Please create a standalone console application ( source code without compilation errors ) that helps us to reproduce your problem on our end and attach it here for testing. Thanks for your cooperation.

I have tried to create a console app to reproduce this behavior, however, it is a very complex cloud and database application that can’t easily be boxed up. Just simply using ASPOSE to convert HTML does not seem to cause it as I think it might have something to do with the table of contents. Also my manager won’t let me include anything that might be IP. So what I have done is had ASPOSE 19.5.0 generate this .docx file that is also corrupt. The docx that 19.5.0 (and not 17.x) generates is is also corrupt just like the PDF file. When you open it in MS Word, MS Word does recover it, but it is corrupt just like the PDF file. Can you look at the attached docx file and see if you can figure out what ASPOSE is doing wrong? If not is there anything else I can send you instead of the console application to reproduce it? Maybe debug info of some kind?ProblemDocument.zip (274.5 KB)

@shmeep

Unfortunately, it is difficult to say what the problem is without reproducing it. Please share the simplified application to reproduce this issue at our end. Thanks for your cooperation.

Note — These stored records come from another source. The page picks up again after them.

-- ==== Sys2Proof/Machine/Tables.lean ====
section
/-! DEFINITION. The constant tables of the block (10_state.md R105), printed in rows of sixteen as the spec prints
them: EXP and LOG (40_gf_arith.md R302), the generator polynomial G (41_rs_codec.md R352), SINE (44_modulator.md R502). -/

namespace Sys2Proof.Machine

/-- The rows of EXP (40_gf_arith.md R302); the entry at index 255 is EXP[0]. -/
def expRows : List (List Byte) :=
  [ [0x01#8, 0x02#8, 0x04#8, 0x08#8, 0x10#8, 0x20#8, 0x40#8, 0x80#8, 0x1D#8, 0x3A#8, 0x74#8, 0xE8#8, 0xCD#8, 0x87#8, 0x13#8, 0x26#8],
    [0x4C#8, 0x98#8, 0x2D#8, 0x5A#8, 0xB4#8, 0x75#8, 0xEA#8, 0xC9#8, 0x8F#8, 0x03#8, 0x06#8, 0x0C#8, 0x18#8, 0x30#8, 0x60#8, 0xC0#8],
    [0x9D#8, 0x27#8, 0x4E#8, 0x9C#8, 0x25#8, 0x4A#8, 0x94#8, 0x35#8, 0x6A#8, 0xD4#8, 0xB5#8, 0x77#8, 0xEE#8, 0xC1#8, 0x9F#8, 0x23#8],
    [0x46#8, 0x8C#8, 0x05#8, 0x0A#8, 0x14#8, 0x28#8, 0x50#8, 0xA0#8, 0x5D#8, 0xBA#8, 0x69#8, 0xD2#8, 0xB9#8, 0x6F#8, 0xDE#8, 0xA1#8],
    [0x5F#8, 0xBE#8, 0x61#8, 0xC2#8, 0x99#8, 0x2F#8, 0x5E#8, 0xBC#8, 0x65#8, 0xCA#8, 0x89#8, 0x0F#8, 0x1E#8, 0x3C#8, 0x78#8, 0xF0#8],
    [0xFD#8, 0xE7#8, 0xD3#8, 0xBB#8, 0x6B#8, 0xD6#8, 0xB1#8, 0x7F#8, 0xFE#8, 0xE1#8, 0xDF#8, 0xA3#8, 0x5B#8, 0xB6#8, 0x71#8, 0xE2#8],
    [0xD9#8, 0xAF#8, 0x43#8, 0x86#8, 0x11#8, 0x22#8, 0x44#8, 0x88#8, 0x0D#8, 0x1A#8, 0x34#8, 0x68#8, 0xD0#8, 0xBD#8, 0x67#8, 0xCE#8],
    [0x81#8, 0x1F#8, 0x3E#8, 0x7C#8, 0xF8#8, 0xED#8, 0xC7#8, 0x93#8, 0x3B#8, 0x76#8, 0xEC#8, 0xC5#8, 0x97#8, 0x33#8, 0x66#8, 0xCC#8],
    [0x85#8, 0x17#8, 0x2E#8, 0x5C#8, 0xB8#8, 0x6D#8, 0xDA#8, 0xA9#8, 0x4F#8, 0x9E#8, 0x21#8, 0x42#8, 0x84#8, 0x15#8, 0x2A#8, 0x54#8],
    [0xA8#8, 0x4D#8, 0x9A#8, 0x29#8, 0x52#8, 0xA4#8, 0x55#8, 0xAA#8, 0x49#8, 0x92#8, 0x39#8, 0x72#8, 0xE4#8, 0xD5#8, 0xB7#8, 0x73#8],
    [0xE6#8, 0xD1#8, 0xBF#8, 0x63#8, 0xC6#8, 0x91#8, 0x3F#8, 0x7E#8, 0xFC#8, 0xE5#8, 0xD7#8, 0xB3#8, 0x7B#8, 0xF6#8, 0xF1#8, 0xFF#8],
    [0xE3#8, 0xDB#8, 0xAB#8, 0x4B#8, 0x96#8, 0x31#8, 0x62#8, 0xC4#8, 0x95#8, 0x37#8, 0x6E#8, 0xDC#8, 0xA5#8, 0x57#8, 0xAE#8, 0x41#8],
    [0x82#8, 0x19#8, 0x32#8, 0x64#8, 0xC8#8, 0x8D#8, 0x07#8, 0x0E#8, 0x1C#8, 0x38#8, 0x70#8, 0xE0#8, 0xDD#8, 0xA7#8, 0x53#8, 0xA6#8],
    [0x51#8, 0xA2#8, 0x59#8, 0xB2#8, 0x79#8, 0xF2#8, 0xF9#8, 0xEF#8, 0xC3#8, 0x9B#8, 0x2B#8, 0x56#8, 0xAC#8, 0x45#8, 0x8A#8, 0x09#8],
    [0x12#8, 0x24#8, 0x48#8, 0x90#8, 0x3D#8, 0x7A#8, 0xF4#8, 0xF5#8, 0xF7#8, 0xF3#8, 0xFB#8, 0xEB#8, 0xCB#8, 0x8B#8, 0x0B#8, 0x16#8],
    [0x2C#8, 0x58#8, 0xB0#8, 0x7D#8, 0xFA#8, 0xE9#8, 0xCF#8, 0x83#8, 0x1B#8, 0x36#8, 0x6C#8, 0xD8#8, 0xAD#8, 0x47#8, 0x8E#8, 0x01#8] ]

/-- The rows of LOG (40_gf_arith.md R302); the entry at index 0 is undefined there and uninterpreted here. -/
def logRows : List (List Nat) :=
  [ [Config.logOfZero, 0, 1, 25, 2, 50, 26, 198, 3, 223, 51, 238, 27, 104, 199, 75],
    [4, 100, 224, 14, 52, 141, 239, 129, 28, 193, 105, 248, 200, 8, 76, 113],
    [5, 138, 101, 47, 225, 36, 15, 33, 53, 147, 142, 218, 240, 18, 130, 69],
    [29, 181, 194, 125, 106, 39, 249, 185, 201, 154, 9, 120, 77, 228, 114, 166],
    [6, 191, 139, 98, 102, 221, 48, 253, 226, 152, 37, 179, 16, 145, 34, 136],
    [54, 208, 148, 206, 143, 150, 219, 189, 241, 210, 19, 92, 131, 56, 70, 64],
    [30, 66, 182, 163, 195, 72, 126, 110, 107, 58, 40, 84, 250, 133, 186, 61],
    [202, 94, 155, 159, 10, 21, 121, 43, 78, 212, 229, 172, 115, 243, 167, 87],
    [7, 112, 192, 247, 140, 128, 99, 13, 103, 74, 222, 237, 49, 197, 254, 24],
    [227, 165, 153, 119, 38, 184, 180, 124, 17, 68, 146, 217, 35, 32, 137, 46],
    [55, 63, 209, 91, 149, 188, 207, 205, 144, 135, 151, 178, 220, 252, 190, 97],
    [242, 86, 211, 171, 20, 42, 93, 158, 132, 60, 57, 83, 71, 109, 65, 162],
    [31, 45, 67, 216, 183, 123, 164, 118, 196, 23, 73, 236, 127, 12, 111, 246],
    [108, 161, 59, 82, 41, 157, 85, 170, 251, 96, 134, 177, 187, 204, 62, 90],
    [203, 89, 95, 176, 156, 169, 160, 81, 11, 245, 22, 235, 122, 117, 44, 215],
    [79, 174, 213, 233, 230, 231, 173, 232, 116, 214, 244, 234, 168, 80, 88, 175] ]

/-- The rows of SINE (44_modulator.md R502). -/
def sineRows : List (List Int) :=
  [ [0, 402, 804, 1205, 1606, 2006, 2404, 2801, 3196, 3590, 3981, 4370, 4756, 5139, 5520, 5897],
    [6270, 6639, 7005, 7366, 7723, 8076, 8423, 8765, 9102, 9434, 9760, 10080, 10394, 10702, 11003, 11297],
    [11585, 11866, 12140, 12406, 12665, 12916, 13160, 13395, 13623, 13842, 14053, 14256, 14449, 14635, 14811, 14978],
    [15137, 15286, 15426, 15557, 15679, 15791, 15893, 15986, 16069, 16143, 16207, 16261, 16305, 16340, 16364, 16379],
    [16384, 16379, 16364, 16340, 16305, 16261, 16207, 16143, 16069, 15986, 15893, 15791, 15679, 15557, 15426, 15286],
    [15137, 14978, 14811, 14635, 14449, 14256, 14053, 13842, 13623, 13395, 13160, 12916, 12665, 12406, 12140, 11866],
    [11585, 11297, 11003, 10702, 10394, 10080, 9760, 9434, 9102, 8765, 8423, 8076, 7723, 7366, 7005, 6639],
    [6270, 5897, 5520, 5139, 4756, 4370, 3981, 3590, 3196, 2801, 2404, 2006, 1606, 1205, 804, 402],
    [0, -402, -804, -1205, -1606, -2006, -2404, -2801, -3196, -3590, -3981, -4370, -4756, -5139, -5520, -5897],
    [-6270, -6639, -7005, -7366, -7723, -8076, -8423, -8765, -9102, -9434, -9760, -10080, -10394, -10702, -11003, -11297],
    [-11585, -11866, -12140, -12406, -12665, -12916, -13160, -13395, -13623, -13842, -14053, -14256, -14449, -14635, -14811, -14978],
    [-15137, -15286, -15426, -15557, -15679, -15791, -15893, -15986, -16069, -16143, -16207, -16261, -16305, -16340, -16364, -16379],
    [-16384, -16379, -16364, -16340, -16305, -16261, -16207, -16143, -16069, -15986, -15893, -15791, -15679, -15557, -15426, -15286],
    [-15137, -14978, -14811, -14635, -14449, -14256, -14053, -13842, -13623, -13395, -13160, -12916, -12665, -12406, -12140, -11866],
    [-11585, -11297, -11003, -10702, -10394, -10080, -9760, -9434, -9102, -8765, -8423, -8076, -7723, -7366, -7005, -6639],
    [-6270, -5897, -5520, -5139, -4756, -4370, -3981, -3590, -3196, -2801, -2404, -2006, -1606, -1205, -804, -402] ]

/-- `EXP[e]`, where an index of 255 or more means `EXP[e mod 255]` (40_gf_arith.md R302). -/
def gfExp (e : Nat) : Byte := rowEntry expRows (e % 255) 0#8

/-- `LOG[v]` (40_gf_arith.md R302). -/
def gfLog (v : Byte) : Nat := rowEntry logRows v.toNat 0

/-- G[0..16], the generator's coefficients, highest power first (41_rs_codec.md R352). -/
def rsGenerator : List Byte :=
  [0x01#8, 0x3B#8, 0x0D#8, 0x68#8, 0xBD#8, 0x44#8, 0xD1#8, 0x1E#8, 0x08#8, 0xA3#8, 0x41#8, 0x29#8, 0xE5#8, 0x62#8,
    0x32#8, 0x24#8, 0x3B#8]

/-- `SINE[i]`, the index taken modulo 256 (44_modulator.md R502). -/
def sine (i : Nat) : Int := rowEntry sineRows (i % 256) 0

/-- `COS[i] = SINE[(i + 64) mod 256]` (45_demodulator.md R551). -/
def cosine (i : Nat) : Int := sine (i + 64)

end Sys2Proof.Machine
end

OK! We have isolated the problem and figured out way to get a console app that causes it. It looks like something changed between 17.x and 19.x in the ASPOSE save method. We save the document to a byte array with a memorystream to upload to a Azure Cloud blob rather than directly the a file using a filestream.

When you save the document to a file using a filestream all works. When you save the document to a memorystream and then write the resulting byte array to disk or cloud blob it breaks. I have included a console app that will show you here. AsposeManualProblem.zip (3.4 KB). This same code works fine in 17.x, just not in 19.x

We must have the memorystream method working because that allows us to upload manuals to the cloud without having the write the manual to disk first.

Thanks for your help!

@shmeep

This issue is not related to Aspose.Words. If you open the PDF file in Notepad++, there are some extra NUL characters in PDF as shown below. If you remove them and open the PDF in Adobe reader, the PDF is opened without any issue.

startxref
16103
%%EOF
NULNULNUL…

We suggest you please use the following code snippet to get the desired output.

using (var ms = new MemoryStream())
{
    _combinedDocument.Save(ms, asposeFormat);

    FileStream file = new FileStream("c:\\temp\\manualBROKEN.pdf", FileMode.Create, FileAccess.Write);
    ms.WriteTo(file);
    file.Close();
    ms.Close();
}

I believe something has changed because the only thing we are changing in our code is the version of ASPOSE from 17.3.0 to 19.5.0. The NULLs are present in both versions, however there about several more in the 19.5.0 version that seems to be breaking it. If you rollback to 17.x and us
e the code snippet I sent below you will see. I also attached the two different files generated with the same code below only the version of ASPOSE is different. manualWORKS_17_3_0.zip (31.1 KB)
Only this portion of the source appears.